Data to use>
----

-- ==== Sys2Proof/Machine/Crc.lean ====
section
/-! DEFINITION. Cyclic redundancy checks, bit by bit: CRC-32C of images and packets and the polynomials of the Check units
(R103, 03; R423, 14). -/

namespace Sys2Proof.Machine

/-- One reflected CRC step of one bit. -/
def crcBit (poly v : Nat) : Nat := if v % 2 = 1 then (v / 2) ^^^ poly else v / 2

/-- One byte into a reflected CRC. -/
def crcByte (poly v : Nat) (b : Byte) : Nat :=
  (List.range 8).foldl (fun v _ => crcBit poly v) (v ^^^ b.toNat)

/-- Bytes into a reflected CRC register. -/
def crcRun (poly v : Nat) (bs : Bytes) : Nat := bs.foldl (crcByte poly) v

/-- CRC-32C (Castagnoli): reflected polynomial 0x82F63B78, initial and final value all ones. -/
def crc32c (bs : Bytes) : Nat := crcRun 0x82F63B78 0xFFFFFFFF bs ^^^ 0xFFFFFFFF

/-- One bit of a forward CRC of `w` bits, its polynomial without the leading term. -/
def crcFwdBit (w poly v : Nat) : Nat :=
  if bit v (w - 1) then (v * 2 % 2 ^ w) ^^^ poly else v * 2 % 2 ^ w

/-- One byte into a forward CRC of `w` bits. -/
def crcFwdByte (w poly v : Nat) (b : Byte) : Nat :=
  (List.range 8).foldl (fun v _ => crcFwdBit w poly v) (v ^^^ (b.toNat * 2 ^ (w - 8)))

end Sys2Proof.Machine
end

----

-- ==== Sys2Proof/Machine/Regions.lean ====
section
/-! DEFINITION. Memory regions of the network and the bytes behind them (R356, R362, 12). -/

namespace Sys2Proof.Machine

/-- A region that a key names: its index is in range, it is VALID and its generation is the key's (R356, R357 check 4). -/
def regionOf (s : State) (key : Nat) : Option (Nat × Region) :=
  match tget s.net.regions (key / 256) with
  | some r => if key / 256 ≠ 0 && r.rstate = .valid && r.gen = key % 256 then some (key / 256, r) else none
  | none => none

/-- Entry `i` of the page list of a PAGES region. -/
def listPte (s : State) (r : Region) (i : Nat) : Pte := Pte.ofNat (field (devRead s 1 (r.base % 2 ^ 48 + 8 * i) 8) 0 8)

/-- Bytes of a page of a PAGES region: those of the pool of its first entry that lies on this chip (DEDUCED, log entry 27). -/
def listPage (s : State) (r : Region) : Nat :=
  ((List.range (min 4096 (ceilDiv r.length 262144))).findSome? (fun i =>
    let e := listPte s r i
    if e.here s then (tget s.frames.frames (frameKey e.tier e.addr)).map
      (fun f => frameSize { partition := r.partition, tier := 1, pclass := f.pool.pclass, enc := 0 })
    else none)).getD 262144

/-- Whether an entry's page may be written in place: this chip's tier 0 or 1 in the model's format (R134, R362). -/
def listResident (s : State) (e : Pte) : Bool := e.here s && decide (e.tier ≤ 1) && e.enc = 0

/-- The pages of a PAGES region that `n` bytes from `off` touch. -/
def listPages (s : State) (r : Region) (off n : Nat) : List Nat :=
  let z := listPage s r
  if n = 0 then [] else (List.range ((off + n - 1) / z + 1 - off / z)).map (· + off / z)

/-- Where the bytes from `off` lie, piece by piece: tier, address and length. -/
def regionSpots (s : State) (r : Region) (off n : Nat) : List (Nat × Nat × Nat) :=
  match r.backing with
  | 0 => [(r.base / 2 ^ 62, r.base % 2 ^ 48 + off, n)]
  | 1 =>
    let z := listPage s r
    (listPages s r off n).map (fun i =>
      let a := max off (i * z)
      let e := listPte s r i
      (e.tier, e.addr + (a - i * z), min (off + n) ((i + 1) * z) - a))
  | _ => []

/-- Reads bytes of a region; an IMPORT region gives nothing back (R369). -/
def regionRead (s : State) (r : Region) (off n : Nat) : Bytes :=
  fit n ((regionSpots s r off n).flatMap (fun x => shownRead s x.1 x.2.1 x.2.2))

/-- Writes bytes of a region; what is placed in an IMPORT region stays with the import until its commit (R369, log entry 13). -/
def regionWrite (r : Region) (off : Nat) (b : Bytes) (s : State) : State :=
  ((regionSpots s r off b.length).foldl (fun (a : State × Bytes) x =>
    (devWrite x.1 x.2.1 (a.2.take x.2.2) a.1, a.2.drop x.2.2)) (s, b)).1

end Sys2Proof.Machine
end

----

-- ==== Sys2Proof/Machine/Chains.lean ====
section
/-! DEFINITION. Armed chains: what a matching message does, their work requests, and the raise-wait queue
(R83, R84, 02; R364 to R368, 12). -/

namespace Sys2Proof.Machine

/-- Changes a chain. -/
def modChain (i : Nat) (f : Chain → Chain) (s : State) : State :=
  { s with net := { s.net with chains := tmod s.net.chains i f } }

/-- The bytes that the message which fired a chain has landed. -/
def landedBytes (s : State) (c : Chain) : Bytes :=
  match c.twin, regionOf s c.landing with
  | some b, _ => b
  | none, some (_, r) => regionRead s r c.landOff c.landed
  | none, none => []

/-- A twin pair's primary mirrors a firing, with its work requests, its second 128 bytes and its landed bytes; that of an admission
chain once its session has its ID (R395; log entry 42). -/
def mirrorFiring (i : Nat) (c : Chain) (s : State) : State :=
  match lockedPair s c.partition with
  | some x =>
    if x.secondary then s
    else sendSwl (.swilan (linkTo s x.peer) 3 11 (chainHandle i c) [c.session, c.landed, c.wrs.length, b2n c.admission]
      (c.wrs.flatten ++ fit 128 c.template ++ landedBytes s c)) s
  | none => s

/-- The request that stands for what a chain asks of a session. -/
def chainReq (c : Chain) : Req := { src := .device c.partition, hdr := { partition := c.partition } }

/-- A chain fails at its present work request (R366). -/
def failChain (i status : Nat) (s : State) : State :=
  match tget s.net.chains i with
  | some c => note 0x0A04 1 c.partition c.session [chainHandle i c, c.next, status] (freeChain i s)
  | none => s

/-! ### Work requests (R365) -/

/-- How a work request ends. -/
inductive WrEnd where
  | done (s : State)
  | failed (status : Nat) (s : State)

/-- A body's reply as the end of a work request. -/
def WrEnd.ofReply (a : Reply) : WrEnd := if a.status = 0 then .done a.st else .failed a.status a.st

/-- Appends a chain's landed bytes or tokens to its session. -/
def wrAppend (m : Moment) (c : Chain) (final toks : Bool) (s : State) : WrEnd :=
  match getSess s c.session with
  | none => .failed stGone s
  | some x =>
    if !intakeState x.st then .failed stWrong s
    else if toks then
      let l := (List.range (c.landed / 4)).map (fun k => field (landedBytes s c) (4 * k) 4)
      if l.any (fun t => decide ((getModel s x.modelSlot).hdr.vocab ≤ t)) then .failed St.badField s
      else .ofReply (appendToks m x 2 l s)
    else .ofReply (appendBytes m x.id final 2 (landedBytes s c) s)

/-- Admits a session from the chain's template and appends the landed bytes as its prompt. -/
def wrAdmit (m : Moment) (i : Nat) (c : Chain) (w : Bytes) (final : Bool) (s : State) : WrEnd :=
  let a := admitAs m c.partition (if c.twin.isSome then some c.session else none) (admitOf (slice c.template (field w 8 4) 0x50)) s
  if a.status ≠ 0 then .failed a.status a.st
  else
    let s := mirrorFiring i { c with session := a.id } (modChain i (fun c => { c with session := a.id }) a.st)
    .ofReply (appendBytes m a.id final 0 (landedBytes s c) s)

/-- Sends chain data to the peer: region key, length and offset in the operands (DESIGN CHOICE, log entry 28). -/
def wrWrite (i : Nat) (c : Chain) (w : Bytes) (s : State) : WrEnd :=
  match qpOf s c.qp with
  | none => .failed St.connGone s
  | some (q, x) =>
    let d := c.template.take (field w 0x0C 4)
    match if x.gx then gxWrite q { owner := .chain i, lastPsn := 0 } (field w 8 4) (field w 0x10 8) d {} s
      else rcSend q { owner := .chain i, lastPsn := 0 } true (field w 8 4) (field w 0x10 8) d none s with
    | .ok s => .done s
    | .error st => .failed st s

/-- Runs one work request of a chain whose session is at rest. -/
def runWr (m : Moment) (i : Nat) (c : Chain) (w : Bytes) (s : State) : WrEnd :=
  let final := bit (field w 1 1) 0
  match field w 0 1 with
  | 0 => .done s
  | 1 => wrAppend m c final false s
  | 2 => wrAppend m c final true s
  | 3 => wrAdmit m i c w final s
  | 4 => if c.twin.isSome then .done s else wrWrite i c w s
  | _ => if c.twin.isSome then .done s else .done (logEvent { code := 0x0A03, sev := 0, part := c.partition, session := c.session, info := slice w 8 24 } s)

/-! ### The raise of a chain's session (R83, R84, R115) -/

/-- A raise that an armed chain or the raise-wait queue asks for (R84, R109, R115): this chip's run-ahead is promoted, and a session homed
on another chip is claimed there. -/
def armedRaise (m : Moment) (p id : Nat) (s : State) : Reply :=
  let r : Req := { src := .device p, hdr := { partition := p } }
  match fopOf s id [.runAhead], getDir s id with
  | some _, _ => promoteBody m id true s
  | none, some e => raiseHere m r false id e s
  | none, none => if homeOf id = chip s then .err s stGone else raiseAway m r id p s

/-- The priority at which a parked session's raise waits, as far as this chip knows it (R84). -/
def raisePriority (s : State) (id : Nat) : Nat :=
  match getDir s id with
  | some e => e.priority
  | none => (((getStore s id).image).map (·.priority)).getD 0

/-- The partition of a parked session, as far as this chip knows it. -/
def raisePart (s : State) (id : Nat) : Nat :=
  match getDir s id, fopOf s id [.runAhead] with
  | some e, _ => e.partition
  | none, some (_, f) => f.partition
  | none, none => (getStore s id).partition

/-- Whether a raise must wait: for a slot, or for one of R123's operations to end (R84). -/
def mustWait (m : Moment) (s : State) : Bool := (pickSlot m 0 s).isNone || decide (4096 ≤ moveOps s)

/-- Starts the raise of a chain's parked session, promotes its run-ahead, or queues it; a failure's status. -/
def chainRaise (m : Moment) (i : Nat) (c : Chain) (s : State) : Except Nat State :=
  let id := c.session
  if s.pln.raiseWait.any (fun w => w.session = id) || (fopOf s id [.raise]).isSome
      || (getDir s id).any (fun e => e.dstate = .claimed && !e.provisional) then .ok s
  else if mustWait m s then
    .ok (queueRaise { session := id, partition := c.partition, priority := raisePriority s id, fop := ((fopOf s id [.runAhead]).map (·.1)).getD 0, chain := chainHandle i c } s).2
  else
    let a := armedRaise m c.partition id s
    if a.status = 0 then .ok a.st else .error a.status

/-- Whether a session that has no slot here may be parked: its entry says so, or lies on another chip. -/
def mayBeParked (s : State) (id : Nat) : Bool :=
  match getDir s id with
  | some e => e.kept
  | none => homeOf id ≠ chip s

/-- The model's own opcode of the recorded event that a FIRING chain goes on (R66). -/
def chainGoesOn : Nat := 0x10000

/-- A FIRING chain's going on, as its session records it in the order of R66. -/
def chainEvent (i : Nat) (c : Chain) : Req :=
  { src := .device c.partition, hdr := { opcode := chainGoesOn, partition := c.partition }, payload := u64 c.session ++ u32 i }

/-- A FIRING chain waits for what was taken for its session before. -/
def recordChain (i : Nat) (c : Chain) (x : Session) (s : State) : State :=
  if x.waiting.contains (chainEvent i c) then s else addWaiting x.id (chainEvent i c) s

----

Instructions to follow> Precisely the lines between those holding "e => e.kept" and "if x.waiting.contains (chainEvent", inclusive, are to be reproduced from the listing above, with nothing added.

Response area>
  | some e => e.kept
  | none => homeOf id ≠ chip s

/-- The model's own opcode of the recorded event that a FIRING chain goes on (R66). -/
def chainGoesOn : Nat := 0x10000

/-- A FIRING chain's going on, as its session records it in the order of R66. -/
def chainEvent (i : Nat) (c : Chain) : Req :=
  { src := .device c.partition, hdr := { opcode := chainGoesOn, partition := c.partition }, payload := u64 c.session ++ u32 i }

/-- A FIRING chain waits for what was taken for its session before. -/
def recordChain (i : Nat) (c : Chain) (x : Session) (s : State) : State :=
  if x.waiting.contains (chainEvent i c) then s else addWaiting x.id (chainEvent i c) s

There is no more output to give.